Technically sophisticated
“Now, these weren’t little applications that didn’t matter, these were some of the most technically sophisticated applications that require absolute 99.9999% levels of performance,” he said. “These were the original customers in the early 2000s.”

In short, the earliest enterprise Linux deployments started at the top “and spread out”.

That has helped the development of Linux in particular, and open source software in general, according to Whitehurst, because real innovation is the product of user needs and, consequently, user innovation.

He likens it to another period of rapid technological advancement, specifically, the industrial revolution. The big winners of the industrial revolution, Whitehurst asserted, were not the original manufacturers of machine tools, it was the companies that successfully tweaked and adopted those tools to accomplish their own ends.

“We’re kind of seeing the same thing today, where the big winners of the information revolution start setting a new level of maturity – it isn’t the IBMs or even the Red Hats or the HPs or any vendor, it’s people who take that and perfect how to use it at scale,” he said.

Apt example
A particularly apt example is Docker – at a platform-as-a-service company called dotCloud, Docker began as an employee project designed to solve internal problems. Now, it is the project that started an open source revolution.

“As technology matures, we should expect the majority of IT innovation is going to come out of users, not vendors,” said Whitehurst. “The vast majority of that user-driven innovation is put out in open source.”

Open source, increasingly, is the lingua franca of software development, in part because open source has graduated from making alternatives to market-leading proprietary products to pushing the boundaries of the technology itself.

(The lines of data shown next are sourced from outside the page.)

-- ==== Sys2Proof/Syntax.lean ====
section
/-!
DEFINITION. Syntax.lean: the steps of the Glanith 9400 as one inductive, `Instr`, with one constructor for each row of the
opcode table: the instruction forms of both maps (R148 to R165) and the events that the device performs beside them.
Operands are named as the encodings name them (Tables 9.2 to 9.7, 10.2, 10.3, 11.2 to 11.6, 13.3 to 13.8).
A main-map instruction carries its optional prefix word (R157).
-/
namespace Sys2Proof

/-- Vector element types (Table 4.1), in code order 0..14. -/
inductive ETy where
  | i32 | n32 | f32 | f16x2 | bf16x2 | i16x2 | n16x2 | i8x4 | n8x4 | f64 | i64 | n64 | e4m3x4 | e5m2x4 | dm8x4
deriving DecidableEq, Repr

/-- Rounding modes (Table 4.7), in code order 0..5. -/
inductive RMode where
  | rne | rtz | rup | rdn | rna | rst
deriving DecidableEq, Repr

/-- The repeat part of a prefix (Table 9.6): CNT (repeat count − 1) and the three increment bits. -/
structure Rep where
  cnt  : BitVec 4
  incD : Bool
  incA : Bool
  incB : Bool
deriving DecidableEq, Repr

/-- A legal prefix word (R156): each field is present when its valid bit is set (SAT when it is not 0b00). -/
structure Pfx where
  et  : Option ETy
  rm  : Option RMode
  sat : Option Bool
  rep : Option Rep
deriving DecidableEq, Repr

/-- An operand selector (Table 9.4) with its bank named: 0..63 a v or x register, 64..95 an s register, 96..99 a latch,
100..115 a queue, 116..123 an inline constant, 124 the literal. Selectors 125..127 are no operand (R154). -/
inductive Sel where
  | reg (n : BitVec 6)
  | s (n : BitVec 5)
  | latch (n : BitVec 2)
  | queue (n : BitVec 4)
  | const (n : BitVec 3)
  | lit
deriving DecidableEq, Repr

/-- V3 operands (Table 9.2) of a two-source instruction. -/
structure V3 where
  n : Bool
  d : Sel
  a : Sel
  b : Sel
deriving DecidableEq, Repr

/-- V3 operands of a one-source instruction: B holds 0 (R150). -/
structure V3u where
  n : Bool
  d : Sel
  a : Sel
deriving DecidableEq, Repr

/-- X1 operands (Table 9.3) of a two-source instruction. -/
structure X1 where
  d   : Sel
  a   : Sel
  b   : Sel
  lit : W32
deriving DecidableEq, Repr

/-- X1 operands of a one-source instruction. -/
structure X1u where
  d   : Sel
  a   : Sel
  lit : W32
deriving DecidableEq, Repr

/-- X2 operands of a three-source instruction with FN = 0 and IMM = 0 (Table 10.3). -/
structure X2c where
  d : Sel
  a : Sel
  b : Sel
  c : Sel
deriving DecidableEq, Repr

/-- Comparison conditions (R181, R192), in code order 0..7. -/
inductive Cond where
  | eq | ne | lt | le | gt | ge | ltn | gen
deriving DecidableEq, Repr

/-- Mask numbers (R176): k0..k7 and EM. -/
inductive MNum where
  | k (n : BitVec 3)
  | em
deriving DecidableEq, Repr

/-- KOP functions (Table 10.7), in code order 0..7. -/
inductive KFn where
  | and | or | xor | andn | not | mov | set | clr
deriving DecidableEq, Repr

/-- Reduction functions (Table 10.6), in code order 0..8. -/
inductive RedFn where
  | add | min | max | and | or | xor | fadd | fmin | fmax
deriving DecidableEq, Repr

/-- The operand of SETEM (Table 10.2). -/
inductive SetemArg where
  | k (n : BitVec 3)
  | imm (m : TMask)
deriving DecidableEq, Repr

/-- CVT's fields (R193). `rm` is present when RMV = 1; `sat` follows the prefix codes. -/
structure CvtF where
  d   : Sel
  a   : Sel
  src : ETy
  dst : ETy
  rm  : Option RMode
  sat : Option Bool
deriving DecidableEq, Repr

/-- Shared-access sizes SZ (R211), in code order 0..6. -/
inductive SZ where
  | u8 | s8 | u16 | s16 | u32 | s32 | u64
deriving DecidableEq, Repr

/-- In-flight paths (Table 6.7), in code order 0..3. -/
inductive Path where
  | ldg | ldsh | sto | fab
deriving DecidableEq, Repr

/-- FEQ operations (Table 11.3), in code order 0..2. -/
inductive FeqOp where
  | read | fill | empty
deriving DecidableEq, Repr

/-- Accumulator tile types TT (Table 13.5), in code order 0..2. -/
inductive TileTy where
  | fp32 | int32 | fp64
deriving DecidableEq, Repr

/-- Scopes (Table 7.2), in code order 0..3. -/
inductive Scope where
  | wg | core | dev | sys
deriving DecidableEq, Repr

/-- A counter operand (R275): a slot of the workgroup or a global counter named by an s register. -/
inductive Ctr where
  | slot (n : BitVec 6)
  | glob (s : BitVec 5)
deriving DecidableEq, Repr

/-- CARM's action with the register that holds the target (Table 15.1). -/
inductive CarmF where
  | dis
  | notice (sv : BitVec 5)
  | emit (sv rs : BitVec 5)
deriving DecidableEq, Repr

/-- CARM's action in X1 form: the literal is the target. -/
inductive CarmX where
  | notice (lit : W32)
  | emit (lit : W32) (rs : BitVec 5)
deriving DecidableEq, Repr

/-- ATOM operations (R161), in code order 0..7. -/
inductive AOp where
  | add | min | max | and | or | xor | exch | cas
deriving DecidableEq, Repr

/-- ATOMF operations (R161) and fabric reduction operations (Table 9.7), in code order 0..2. -/
inductive FOp where
  | add | min | max
deriving DecidableEq, Repr

/-- FBRED types (Table 9.7), in code order 0..3. -/
inductive RedTy where
  | fp32 | bf16 | fp16 | int32
deriving DecidableEq, Repr

/-- FENCE ordering (R287). -/
inductive FenceF where
  | full | acq | rel
deriving DecidableEq, Repr

/-- The slices a barrier counts (Table 9.7), codes 1..3. -/
inductive BarSl where
  | access | execute | both
deriving DecidableEq, Repr

/-- BRC conditions (Table 9.7), in code order 0..3. -/
inductive BCond where
  | any | all | none | nall
deriving DecidableEq, Repr

/-- Scalar second operand in the 32-bit form (Table 9.7). -/
inductive SOp where
  | reg (s : BitVec 5)
  | imm (i : BitVec 8)
deriving DecidableEq, Repr

/-- SMUL functions (Table 9.8a). -/
inductive SMulFn where
  | lo | his | hiu
deriving DecidableEq, Repr

/-- SLOG functions (Table 9.8a). -/
inductive SLogFn where
  | and | or | xor | andn | not
deriving DecidableEq, Repr

/-- SSHF functions (Table 9.8a). -/
inductive SShfFn where
  | shl | shr | sra | rot
deriving DecidableEq, Repr

/-- SDIV functions (Table 9.8a). -/
inductive SDivFn where
  | qs | qu | rs | ru
deriving DecidableEq, Repr

/-- The special registers of Table 15 (Table 10.15), in number order 0..19. -/
inductive SpecReg where
  | tidx | strand | slice | wgx | wgy | wgz | wglin | gdimx | gdimy | gdimz
  | core | node | taskseq | depth | ctxid | reccnt | recbase | cycle | lease | parent
deriving DecidableEq, Repr

/-- The fields of ATOM (Table 9.7, R283). -/
structure AtomF where
  scope : Scope
  acq   : Bool
  rel   : Bool
  fetch : Bool
  op    : AOp
  bf    : BitVec 6
  w64   : Bool
  uns   : Bool
  xd    : BitVec 5
  xi    : BitVec 5
  xv    : BitVec 5
  xc    : BitVec 5
deriving DecidableEq, Repr

/-- The fields of ATOMF (Table 9.7, R285): `bf16` is W64. -/
structure AtomFF where
  scope : Scope
  acq   : Bool
  rel   : Bool
  fetch : Bool
  op    : FOp
  bf    : BitVec 6
  bf16  : Bool
  xd    : BitVec 5
  xi    : BitVec 5
  xv    : BitVec 5
deriving DecidableEq, Repr

/-- The fields of MLOOP (Table 13.3): `ks` is K-steps − 1. -/
structure MloopF where
  tile  : BitVec 5
  a     : BitVec 5
  b     : BitVec 5
  ks    : BitVec 10
  accum : Bool
  ainc  : BitVec 6
  binc  : BitVec 6
  win   : Bool
  ctr   : BitVec 6
deriving DecidableEq, Repr

/-- CHV and CH (R211): CH is read only when CHV is 1. -/
structure Chan where
  chv : Bool
  ch  : BitVec 10
deriving DecidableEq, Repr

/-- No channel named, the field CH zero: the default of R48. -/
def Chan.unnamed : Chan := ⟨false, 0⟩

/-- A named channel. -/
def Chan.named (c : BitVec 10) : Chan := ⟨true, c⟩

/-- The fields of LDQB (Table 11.5). -/
structure LdqbF where
  q     : BitVec 4
  start : Sel
  cnt   : Sel
  bf    : BitVec 6
  splat : Bool
  mark  : Bool
  sx    : Bool
  ch    : Chan
deriving DecidableEq, Repr

/-- The fields of GATHERQ in list form (Table 11.5). -/
structure GlistF where
  q   : BitVec 4
  pos : Sel
  cnt : Sel
  bf  : BitVec 6
  mark : Bool
  ch  : Chan
  bfl : BitVec 6
deriving DecidableEq, Repr

/-- The fields of NZSCAN (Table 11.6). -/
structure NzscanF where
  sc : BitVec 5
  ss : BitVec 5
  sn : BitVec 5
  bf : BitVec 6
  qi : BitVec 4
  qv : Option (BitVec 4)
  mark : Bool
  sx : Bool
  ch : Chan
deriving DecidableEq, Repr

/-- The fields of TCOPY and TMCAST (Table 13.8). -/
structure TcopyF where
  td   : BitVec 5
  l    : BitVec 3
  ctr  : BitVec 6
  sc   : BitVec 5
  slot : BitVec 6
deriving DecidableEq, Repr

/-- The two slices (R22); RDSPEC SLICE gives 0 access, 1 execute. -/
inductive Slice where
  | access | execute
deriving DecidableEq, Repr

/-- A workgroup's place: its core and the workgroup slot it holds there. -/
structure WgId where
  core : Nat
  slot : Nat
deriving DecidableEq, Repr

/-- A strand: its workgroup, slice and index within the slice (R25). -/
structure StrandId where
  wg    : WgId
  slice : Slice
  idx   : Nat
deriving DecidableEq, Repr

/-- What an ADMIT takes (R315, R318, R337): a launched workgroup, the head of a grid's release list, or a saved workgroup. -/
inductive AdmitSrc where
  | launched (id : Nat)
  | grid (id : Nat)
  | saved (id : Nat)
deriving DecidableEq, Repr

/-- A host MEM access (R394, R395). -/
inductive MemOp where
  | read (n : Nat)
  | write (bs : List Byte)
  | atomicAdd (amount : W64)
deriving DecidableEq, Repr

/-- Fabric packet types (Table 20.1), in code order 0..11. -/
inductive PktTy where
  | read | write | atomic | response | ack | nak | dirreq | dirfwd | dirresp | census | redcontrib | redresult
deriving DecidableEq, Repr

/-- A reduction piece's key (R357): group, sequence and offset. -/
structure RedKey where
  group : Nat
  seq   : Nat
  off   : Nat
deriving DecidableEq, Repr

/-- MOESI states of a COHF line in a device (R361), with I for a line not held. -/
inductive Moesi where
  | m | o | e | s | i
deriving DecidableEq, Repr

/-- Directory requests (Table 20.2). -/
inductive DirReq where
  | gets | getm | putm
deriving DecidableEq, Repr

/-- A device's answer to a census (R364): its state for the line, whether it holds the line as supplied, and its pending
request with whether the data have arrived. -/
structure CensusAns where
  dev      : Nat
  st       : Moesi
  supplied : Bool
  pending  : Option (DirReq × Bool)
deriving DecidableEq, Repr

/-- Messages of the directory (R361 to R364): a request and a requester's DONE, with whether the supplier kept a written copy, to the spine;
from the spine a forward to a supplier, a response with the acknowledgements to await and whether the requester is alone, an invalidation
with the requester whom its acknowledgement is for (none in an eviction or a write-back), a NACK, a confirmation and a census; and between
devices the data, with whether the supplier keeps a written copy, and an acknowledgement. -/
inductive CohMsg where
  | req (r : DirReq)
  | done (kept : Bool)
  | fwd (r : DirReq) (dev : Nat)
  | resp (acks : Nat) (alone : Bool)
  | inv (dev : Option Nat)
  | nack
  | confirm
  | census
  | answer (a : CensusAns)
  | data (kept : Bool)
  | ack
deriving DecidableEq, Repr

/-- A directory message: its line, by device and line number there, and the spine that it passes. -/
structure Coh where
  line  : Nat
  spine : Nat
  msg   : CohMsg
deriving DecidableEq, Repr

/-- The cause of a NAK: REJECT (R346), or a request that the destination cannot serve (R354, R356). -/
inductive NakCause where
  | reject | access
deriving DecidableEq, Repr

“That’s not necessarily because people start open-source projects as much as web 2.0 companies, that’s just the way they develop,” according to Whitehurst. “Everything they do is pretty much in open source, and they contribute it back, and so it gives us a rich environment of potential areas to apply our business model.”

Good news
This is great news for Red Hat, he states, because it is beginning to look like a world full of nails when Red Hat’s business model is a hammer.

“So much of our business model is taking things and making them consumable for the enterprise,” he said. “We very, very, very rarely ever start an open-source project. Our role is to identify ones that show promise and get involved and jump in with both feet and contribute and become a good contributor and ultimately try and take those things to market.”